Labeling the cells of a triangle-free chord diagram
Here's a simple way to label each of the regions of a triangle-free chord diagram by the indices of at most two of the chords.
Draw any triangle-free chord diagram in such a way that each chord partitions the disk in which the diagram is drawn into a region inside the chord and a region outside the chord, and such that one of the regions of the arrangement is outside all of the chords.
Now, consider the partial order in which chord \( x \) is a descendant of chord \( y \) if \( x \) lies entirely inside \( y.\) Below is a Hasse diagram for partial order formed in this way from the same example chord diagram.
The arrangement of the chords partitions the disk into regions; the set of chords containing any region is an upper set in the partial order. There must be either one or two minimal elements in this upper set (by the assumption that the diagram is triangle-free), and we can use these elements to label each region.
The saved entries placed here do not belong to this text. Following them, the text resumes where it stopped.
theorem foldl_faultPresent (h : s.Unconcerned l) (hn : l.Nodup) : s.Silenced (l.foldl faultPresent s) l := by
  induction l generalizing s with
  | nil => exact ⟨rfl, rfl, fun _ _ => rfl, fun _ hp => absurd hp (by simp), fun _ _ _ => rfl⟩
  | cons p l ih =>
    obtain ⟨hpl, hn'⟩ := List.nodup_cons.1 hn
    have hstep := faultPresent_eq h (p := p) List.mem_cons_self
    set x := faultPresent s p with hx
    have hrest : x = { s with pkc := { s.pkc with pockets := x.pkc.pockets } } := by
      rw [hstep]
      split <;> rfl
    have hlen : x.pkc.pockets.length = s.pkc.pockets.length := by
      rw [hstep]
      split <;> simp
    have hne : ∀ q, q ≠ p → x.pocket q = s.pocket q := fun q hq => by
      rw [hstep]
      split
      · exact pocket_modPocket_ne hq _ _
      · rfl
    have hxl : x.Unconcerned l := (h.of_sublist fun q hq => List.mem_cons_of_mem p hq).of_pockets (by rw [hrest])
    have ih := ih hxl hn'
    rw [List.foldl_cons, ← hx]
    have hpres : ∀ q, q ≠ p → x.present q = s.present q := fun q hq => by rw [State.present, State.present, hne q hq]
    refine ⟨?_, ih.length.trans hlen, fun q hq => ?_, fun q hq hqp hqf => ?_, fun q hq hqk => ?_⟩
    · refine ih.rest.trans ?_
      generalize (l.foldl faultPresent x).pkc.pockets = ps
      rw [hrest]
    · have hqp : q ≠ p := fun h => hq (h ▸ List.mem_cons_self)
      have hql : q ∉ l := fun h => hq (List.mem_cons_of_mem p h)
      exact (ih.other q hql).trans (hne q hqp)
    · by_cases hqe : q = p
      · subst hqe
        rw [ih.other q hpl, hstep, if_pos ⟨hqp, hqf⟩]
        exact modPocket_alike (lt_of_pocket_present (State.present_iff.1 hqp).2)
      · have hql := (List.mem_cons.1 hq).resolve_left hqe
        have := ih.faults q hql (by rw [hpres q hqe]; exact hqp) (by rw [hne q hqe]; exact hqf)
        rwa [hne q hqe] at this
    · by_cases hqe : q = p
      · subst hqe
        rw [ih.other q hpl, hstep, if_neg (by rcases hqk with h | h <;> simp [h])]
      · have hql := (List.mem_cons.1 hq).resolve_left hqe
        rw [ih.kept q hql (by rw [hpres q hqe, hne q hqe]; exact hqk), hne q hqe]

/-! ### The silence of a module (R27) -/

/-- The module at address a SILENT. -/
def State.silentAt (s : State) (a : Nat) : State := modModule a (fun m => { m with state := .silent }) s

theorem silentAt_eq (s : State) (a : Nat) : s.silentAt a = { s with pkc := { s.pkc with
    modules := s.pkc.modules.set a { s.pkc.modules.getD a Module.none with state := .silent } } } := rfl

theorem silence_eq (h : (s.pkc.modules.getD a Module.none).state = .active) :
    silence a s = reportQuiet ((modulePockets a).foldl faultPresent (s.silentAt a)) := if_pos h

/-- A module falls SILENT while no sweep runs and the reader has nothing to start after it. -/
theorem exec_moduleSilent (hs : s.running = true) (ha : (s.pkc.modules.getD a Module.none).state = .active)
    (ht : (modulePockets a).foldl faultPresent (s.silentAt a) = t) (hw : t.rds.sweep = .idle)
    (hf : t.rds.inFlight.isSome = true ∨ t.rds.queue = []) : exec (.moduleSilent a) s = .next t := by
  have hex : exec (.moduleSilent a) s = .next (settleReader (silence a s)) := congrArg Host.Outcome.next (if_pos hs)
  rw [hex, silence_eq ha, ht, reportQuiet_idle hw]
  exact congrArg _ (settleReader_stays hf fun h => absurd (hw.symm.trans h) (by decide))

/-- A module with one pocket that something concerns: the fold over its pockets, split at that pocket. -/
theorem foldl_faultPresent_at (h : s.Unconcerned (l.filter (· != q))) (hn : l.Nodup) (hq : q ∈ l) :
    ∃ x l', s.Silenced x l' ∧ x.pocket q = s.pocket q ∧ ∀ y, faultPresent x q = y → y.Unconcerned (l.filter (· != q)) →
      ∃ l'', q ∉ l'' ∧ y.Silenced (l.foldl faultPresent s) l'' := by
  obtain ⟨l1, l2, rfl⟩ := List.append_of_mem hq
  obtain ⟨h1, h2, hd⟩ := List.nodup_append.1 hn
  obtain ⟨hq2, h2'⟩ := List.nodup_cons.1 h2
  have hq1 : q ∉ l1 := fun h => hd q h q List.mem_cons_self rfl
  have hsub1 : ∀ p ∈ l1, p ∈ (l1 ++ q :: l2).filter (· != q) := fun p hp => by
    have : p ≠ q := fun hpq => hq1 (hpq ▸ hp)
    simp [hp, this]
  have hsub2 : ∀ p ∈ l2, p ∈ (l1 ++ q :: l2).filter (· != q) := fun p hp => by
    have : p ≠ q := fun hpq => hq2 (hpq ▸ hp)
    simp [hp, this]
  have hx := foldl_faultPresent (h.of_sublist hsub1) h1
  refine ⟨_, l1, hx, hx.other q hq1, fun y hy hyu => ⟨l2, hq2, ?_⟩⟩
  rw [List.foldl_append, List.foldl_cons, hy]
  exact foldl_faultPresent (hyu.of_sublist hsub2) h2'

/-! ### The taker transfer and the read of a pocket in FAULT (R27, R52, R123) -/

/-- R27, R123: what a taker transfer that loses its target leaves. -/
structure State.TakerFailed (s t : State) (p : PocketNo) (k : Taker) (o : Offer) : Prop where
  pocket : ({ s.pocket p with saved := some .empty, target := none } : Pocket).Alike (t.pocket p)
  cue : t.cue = { s.cue with takers := s.cue.takers.filter (fun x => x.seek != k.seek) }
  hli : t.hli = { s.hli with urgent := s.hli.urgent ++ [⟨.lapse o.station k.seek .withdrawn, .taker k.seek⟩] }
  notices : s.masked .needFailed = false → s.slk.notices.length < 16 →
    t.slk.notices = s.slk.notices ++ [⟨.needFailed, some k.pocket, none, some k.seek, some .pocket, []⟩]
  stage : t.slk.stage = s.slk.stage
  modules : t.pkc.modules = s.pkc.modules
  trg : t.trg = s.trg
  rds : t.rds = s.rds
  pru : t.pru = s.pru
  cck : t.cck = s.cck
  stc : t.stc = s.stc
These labels have some very nice properties. Firstly, the labels consist exactly of the empty set, each chord, and each crossing pair of chords. Thus, the number of regions can be seen to be exactly the number of crossings, plus the number of chords, plus one. (This is true more generally without the assumption that the diagram is triangle-free, by Euler's formula, but not with as simple a bijective proof.)
Secondly, it is easy to determine the neighbors of any region. If the region is the empty set, its neighbors are labeled by the maximal elements in the partial order. If the region is labeled by a single element x, then its neighbors are (1) the region labeled by the immediate ancestors of \( x \) in the partial order, (2) the regions \( x,y \), where \( y \) is the smallest chord crossing \( x \) and the smallest chord with a label larger than \( x \) that crosses x, and (3) the regions \( y \) where \( x \) is the only immediate ancestor of \( y \) in the partial order. If the region is labeled by a pair \( x,y, \) then its neighbors are (1) the regions labeled \( x,z \) where \( z \) is adjacent to \( y \) in the sorted list of crossings of \( x \) and where \( y \) and \( z \) are both on the same side of \( x; \) (2) the regions labeled \( y,z \) satisfying a symmetric condition; (3) the region labeled \( x, \) if \( y \) is either the smallest chord crossing \( x \) or the smallest chord with a label larger than \( x \) that crosses \( x; \) (4) the region labeled \( y, \) if a symmetric condition is satisfied; and (5) the regions labeled \( z, \) where \( x \) and \( y \) are the two immediate ancestors of \( z \) in the partial order.
As a medium, the description of the regions and adjacencies between regions is even simpler. A region corresponds to an upper set in the partial order that is either empty, generated by a single chord, or generated by a crossing pair. Two regions are adjacent if the corresponding upper sets differ by the addition or removal of a single element.
P.S. I realized after posting this that I forgot to draw chord 12. I'll add it if I ever re-use these figures for a paper, but for now, just pretend it's there.